-- ==== Sys2Proof/Laws/Memory.lean ====
section
/-! SUPPORT. What the memory operations do to reads, and that each keeps the canonical form. -/

namespace Sys2Proof.Machine

/-! ### Reads -/

@[simp] theorem Memory.read_nil (a : Nat) : Memory.read [] a = resetByte a := rfl

theorem Memory.read_cons (k a : Nat) (b : Byte) (m : Memory) :
    Memory.read ((k, b) :: m) a = if k = a then b else Memory.read m a := rfl

/-- In a memory canonical from `lo` on, an address below `lo` is unlisted. -/
theorem Memory.read_below {lo : Nat} {m : Memory} (h : Memory.wfFrom lo m = true) {a : Nat} (ha : a < lo) :
    Memory.read m a = resetByte a := by
  induction m generalizing lo with
  | nil => rfl
  | cons c m ih =>
    obtain ⟨k, b⟩ := c
    simp only [Memory.wfFrom, Bool.and_eq_true, decide_eq_true_eq] at h
    obtain ⟨⟨⟨h1, -⟩, -⟩, h4⟩ := h
    rw [Memory.read_cons, if_neg (by omega), ih h4 (by omega)]

theorem Memory.read_consCell_of_ne {a a' : Nat} (b : Byte) (m : Memory) (h : a' ≠ a) :
    Memory.read (consCell a b m) a' = Memory.read m a' := by
  unfold consCell
  split
  · rfl
  · rw [Memory.read_cons, if_neg (Ne.symm h)]

theorem Memory.read_consCell_self {lo a : Nat} (b : Byte) {m : Memory} (h : Memory.wfFrom lo m = true) (ha : a < lo) :
    Memory.read (consCell a b m) a = b := by
  unfold consCell
  split
  · next hb => rw [Memory.read_below h ha, hb]
  · rw [Memory.read_cons, if_pos rfl]

/-- A write leaves every other address as it was, in any memory. -/
theorem Memory.read_write_of_ne {a a' : Nat} (m : Memory) (b : Byte) (h : a' ≠ a) :
    Memory.read (Memory.write m a b) a' = Memory.read m a' := by
  induction m with
  | nil => exact Memory.read_consCell_of_ne b [] h
  | cons c m ih =>
    obtain ⟨k, c⟩ := c
    unfold Memory.write
    split
    · exact Memory.read_consCell_of_ne b _ h
    · split
      · next hk => rw [Memory.read_consCell_of_ne b m h, Memory.read_cons, if_neg (by omega)]
      · rw [Memory.read_cons, Memory.read_cons, ih]

theorem Memory.read_write_self_from {lo a : Nat} {m : Memory} (h : Memory.wfFrom lo m = true) (b : Byte) :
    Memory.read (Memory.write m a b) a = b := by
  induction m generalizing lo with
  | nil => exact Memory.read_consCell_self (lo := a + 1) b rfl (by omega)
  | cons c m ih =>
    obtain ⟨k, c⟩ := c
    have h' := h
    simp only [Memory.wfFrom, Bool.and_eq_true, decide_eq_true_eq] at h
    obtain ⟨⟨⟨h1, h2⟩, h3⟩, h4⟩ := h
    unfold Memory.write
    split
    · next hk =>
      refine Memory.read_consCell_self (lo := k) b ?_ hk
      simp only [Memory.wfFrom, Bool.and_eq_true, decide_eq_true_eq]
      exact ⟨⟨⟨by omega, h2⟩, h3⟩, h4⟩
    · split
      · next hk => exact Memory.read_consCell_self b h4 (by omega)
      · rw [Memory.read_cons, if_neg (by omega), ih h4]

/-- A read after a write to the same address gives the value written. -/
theorem Memory.read_write_self {m : Memory} (h : m.wf = true) (a : Nat) (b : Byte) :
    Memory.read (Memory.write m a b) a = b := Memory.read_write_self_from h b

/-! ### The canonical form -/

theorem Memory.wfFrom_mono {lo lo' : Nat} {m : Memory} (h : Memory.wfFrom lo m = true) (hl : lo' ≤ lo) :
    Memory.wfFrom lo' m = true := by
  cases m with
  | nil => rfl
  | cons c m =>
    obtain ⟨k, b⟩ := c
    simp only [Memory.wfFrom, Bool.and_eq_true, decide_eq_true_eq] at h ⊢
    exact ⟨⟨⟨by omega, h.1.1.2⟩, h.1.2⟩, h.2⟩

theorem Memory.wfFrom_consCell {lo a : Nat} {b : Byte} {m : Memory} (h : Memory.wfFrom (a + 1) m = true) (hl : lo ≤ a)
    (ha : a < 4096) : Memory.wfFrom lo (consCell a b m) = true := by
  unfold consCell
  split
  · exact Memory.wfFrom_mono h (by omega)
  · next hb => simp [Memory.wfFrom, h, hl, ha, hb]

theorem Memory.wfFrom_write {lo a : Nat} {m : Memory} (h : Memory.wfFrom lo m = true) (b : Byte) (hl : lo ≤ a)
    (ha : a < 4096) : Memory.wfFrom lo (Memory.write m a b) = true := by
  induction m generalizing lo with
  | nil => exact Memory.wfFrom_consCell rfl hl ha
  | cons c m ih =>
    obtain ⟨k, c⟩ := c
    simp only [Memory.wfFrom, Bool.and_eq_true, decide_eq_true_eq] at h
    obtain ⟨⟨⟨h1, h2⟩, h3⟩, h4⟩ := h
    unfold Memory.write
    split
    · next hk =>
      refine Memory.wfFrom_consCell ?_ hl ha
      simp only [Memory.wfFrom, Bool.and_eq_true, decide_eq_true_eq]
      exact ⟨⟨⟨by omega, h2⟩, h3⟩, h4⟩
    · split
      · next hk => subst hk; exact Memory.wfFrom_consCell h4 hl ha
      · simp only [Memory.wfFrom, Bool.and_eq_true, decide_eq_true_eq]
        exact ⟨⟨⟨h1, h2⟩, h3⟩, ih h4 (by omega)⟩

/-- A write inside the address space keeps the canonical form. -/
theorem Memory.wf_write {m : Memory} (h : m.wf = true) (b : Byte) {a : Nat} (ha : a < 4096) :
    (Memory.write m a b).wf = true := Memory.wfFrom_write h b (Nat.zero_le a) ha

/-- Canonical memories that read alike are equal. -/
theorem Memory.ext_from {lo : Nat} {m n : Memory} (hm : Memory.wfFrom lo m = true) (hn : Memory.wfFrom lo n = true)
    (h : ∀ a, Memory.read m a = Memory.read n a) : m = n := by
  induction m generalizing lo n with
  | nil =>
    cases n with
    | nil => rfl
    | cons d n =>
      obtain ⟨k, b⟩ := d
      simp only [Memory.wfFrom, Bool.and_eq_true, bne_iff_ne] at hn
      have := h k
      rw [Memory.read_cons, if_pos rfl, Memory.read_nil] at this
      exact absurd this.symm hn.1.2
  | cons c m ih =>
    obtain ⟨j, c⟩ := c
    have hm' := hm
    simp only [Memory.wfFrom, Bool.and_eq_true, bne_iff_ne, decide_eq_true_eq] at hm
    cases n with
    | nil =>
      have := h j
      rw [Memory.read_cons, if_pos rfl, Memory.read_nil] at this
      exact absurd this hm.1.2
    | cons d n =>
      obtain ⟨k, b⟩ := d
      have hn' := hn
      simp only [Memory.wfFrom, Bool.and_eq_true, bne_iff_ne, decide_eq_true_eq] at hn
      have hjk : j = k := by
        rcases Nat.lt_trichotomy j k with hlt | he | hlt
        · have e := h j
          rw [Memory.read_cons, if_pos rfl, Memory.read_cons, if_neg (by omega),
            Memory.read_below hn.2 (by omega)] at e
          exact absurd e hm.1.2
        · exact he
        · have e := h k
          rw [Memory.read_cons, if_neg (by omega), Memory.read_cons, if_pos rfl,
            Memory.read_below hm.2 (by omega)] at e
          exact absurd e.symm hn.1.2
      subst hjk
      have hcb : c = b := by
        have e := h j
        rwa [Memory.read_cons, if_pos rfl, Memory.read_cons, if_pos rfl] at e
      subst hcb
      congr 1
      refine ih hm.2 hn.2 fun a => ?_
      by_cases ha : j = a
      · subst ha
        rw [Memory.read_below hm.2 (by omega), Memory.read_below hn.2 (by omega)]
      · have e := h a
        rwa [Memory.read_cons, if_neg ha, Memory.read_cons, if_neg ha] at e

theorem Memory.ext_of_wf {m n : Memory} (hm : m.wf = true) (hn : n.wf = true)
    (h : ∀ a, Memory.read m a = Memory.read n a) : m = n := Memory.ext_from hm hn h

/-! ### Several bytes -/

theorem Memory.wf_writeBytes {m : Memory} (h : m.wf = true) (bs : List Byte) {a : Nat} (ha : a + bs.length ≤ 4096) :
    (Memory.writeBytes m a bs).wf = true := by
  induction bs generalizing m a with
  | nil => exact h
  | cons b bs ih =>
    simp only [List.length_cons] at ha
    exact ih (Memory.wf_write h b (by omega)) (by omega)

/-- Outside the written bytes nothing changes, in any memory. -/
theorem Memory.read_writeBytes_outside (m : Memory) (bs : List Byte) {a a' : Nat} (h : a' < a ∨ a + bs.length ≤ a') :
    Memory.read (Memory.writeBytes m a bs) a' = Memory.read m a' := by
  induction bs generalizing m a with
  | nil => rfl
  | cons b bs ih =>
    simp only [List.length_cons] at h
    rw [Memory.writeBytes, ih _ (by omega), Memory.read_write_of_ne _ _ (by omega)]

/-- Byte `k` of the written bytes reads back. -/
theorem Memory.read_writeBytes {m : Memory} (h : m.wf = true) (bs : List Byte) {a k : Nat} (hk : k < bs.length)
    (ha : a + bs.length ≤ 4096) : Memory.read (Memory.writeBytes m a bs) (a + k) = bs[k] := by
  induction bs generalizing m a k with
  | nil => exact absurd hk (by simp)
  | cons b bs ih =>
    simp only [List.length_cons] at ha hk
    rw [Memory.writeBytes]
    cases k with
    | zero =>
      rw [Memory.read_writeBytes_outside _ _ (by omega)]
      exact Memory.read_write_self h a b
    | succ k =>
      have e := ih (Memory.wf_write h b (a := a) (by omega)) (a := a + 1) (k := k) (by omega) (by omega)
      rw [show a + (k + 1) = a + 1 + k by omega, e, List.getElem_cons_succ]

theorem Memory.wfFrom_ofBytes (bs : List Byte) {a : Nat} (ha : a + bs.length ≤ 4096) :
    Memory.wfFrom a (Memory.ofBytes a bs) = true := by
  induction bs generalizing a with
  | nil => rfl
  | cons b bs ih =>
    simp only [List.length_cons] at ha
    exact Memory.wfFrom_consCell (ih (by omega)) (Nat.le_refl a) (by omega)

theorem Memory.wf_ofBytes (bs : List Byte) (h : bs.length ≤ 4096) : (Memory.ofBytes 0 bs).wf = true :=
  Memory.wfFrom_ofBytes bs (by omega)

theorem Memory.read_ofBytes (bs : List Byte) {a k : Nat} (hk : k < bs.length) (ha : a + bs.length ≤ 4096) :
    Memory.read (Memory.ofBytes a bs) (a + k) = bs[k] := by
  induction bs generalizing a k with
  | nil => exact absurd hk (by simp)
  | cons b bs ih =>
    simp only [List.length_cons] at ha hk
    rw [Memory.ofBytes]
    cases k with
    | zero => exact Memory.read_consCell_self b (Memory.wfFrom_ofBytes bs (by omega)) (by omega)
    | succ k =>
      rw [Memory.read_consCell_of_ne _ _ (by omega), show a + (k + 1) = a + 1 + k by omega,
        ih (by omega) (by omega), List.getElem_cons_succ]

/-- Outside the bytes it is made of, such a memory reads its reset contents. -/
theorem Memory.read_ofBytes_above (bs : List Byte) {a a' : Nat} (h : a + bs.length ≤ a') :
    Memory.read (Memory.ofBytes a bs) a' = resetByte a' := by
  induction bs generalizing a with
  | nil => rfl
  | cons b bs ih =>
    simp only [List.length_cons] at h
    rw [Memory.ofBytes, Memory.read_consCell_of_ne _ _ (by omega), ih (by omega)]

/-- A canonical memory reads its reset contents above the address space. -/
theorem Memory.read_above_from {lo : Nat} {m : Memory} (h : Memory.wfFrom lo m = true) {a : Nat} (ha : 4096 ≤ a) :
    Memory.read m a = resetByte a := by
  induction m generalizing lo with
  | nil => rfl
  | cons c m ih =>
    obtain ⟨k, b⟩ := c
    simp only [Memory.wfFrom, Bool.and_eq_true, decide_eq_true_eq, Config.memSize] at h
    rw [Memory.read_cons, if_neg (by omega), ih h.2]

/-- A canonical memory is the memory of its own 4096 bytes. -/
theorem Memory.ofBytes_readBytes {m : Memory} (h : m.wf = true) :
    Memory.ofBytes 0 (m.readBytes 0 Config.memSize) = m := by
  have hl : (m.readBytes 0 Config.memSize).length = 4096 := by simp [Memory.readBytes]
  have hw := Memory.wf_ofBytes (m.readBytes 0 Config.memSize) (by omega)
  refine Memory.ext_of_wf hw h fun a => ?_
  by_cases ha : a < 4096
  · have e := Memory.read_ofBytes (m.readBytes 0 Config.memSize) (a := 0) (k := a) (by omega) (by omega)
    simpa [Memory.readBytes] using e
  · rw [Memory.read_above_from hw (by omega), Memory.read_above_from h (by omega)]

@[simp] theorem Memory.length_readBytes (m : Memory) (a n : Nat) : (m.readBytes a n).length = n := by
  simp [Memory.readBytes]

theorem Memory.getElem_readBytes (m : Memory) (a n k : Nat) (h : k < (m.readBytes a n).length) :
    (m.readBytes a n)[k] = Memory.read m (a + k) := by
  simp [Memory.readBytes]

end Sys2Proof.Machine
end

◇ ◇ ◇ ◇

**To do**
Take from the material every line that holds "contents".

**Answer box**
/-- Outside the bytes it is made of, such a memory reads its reset contents. -/
/-- A canonical memory reads its reset contents above the address space. -/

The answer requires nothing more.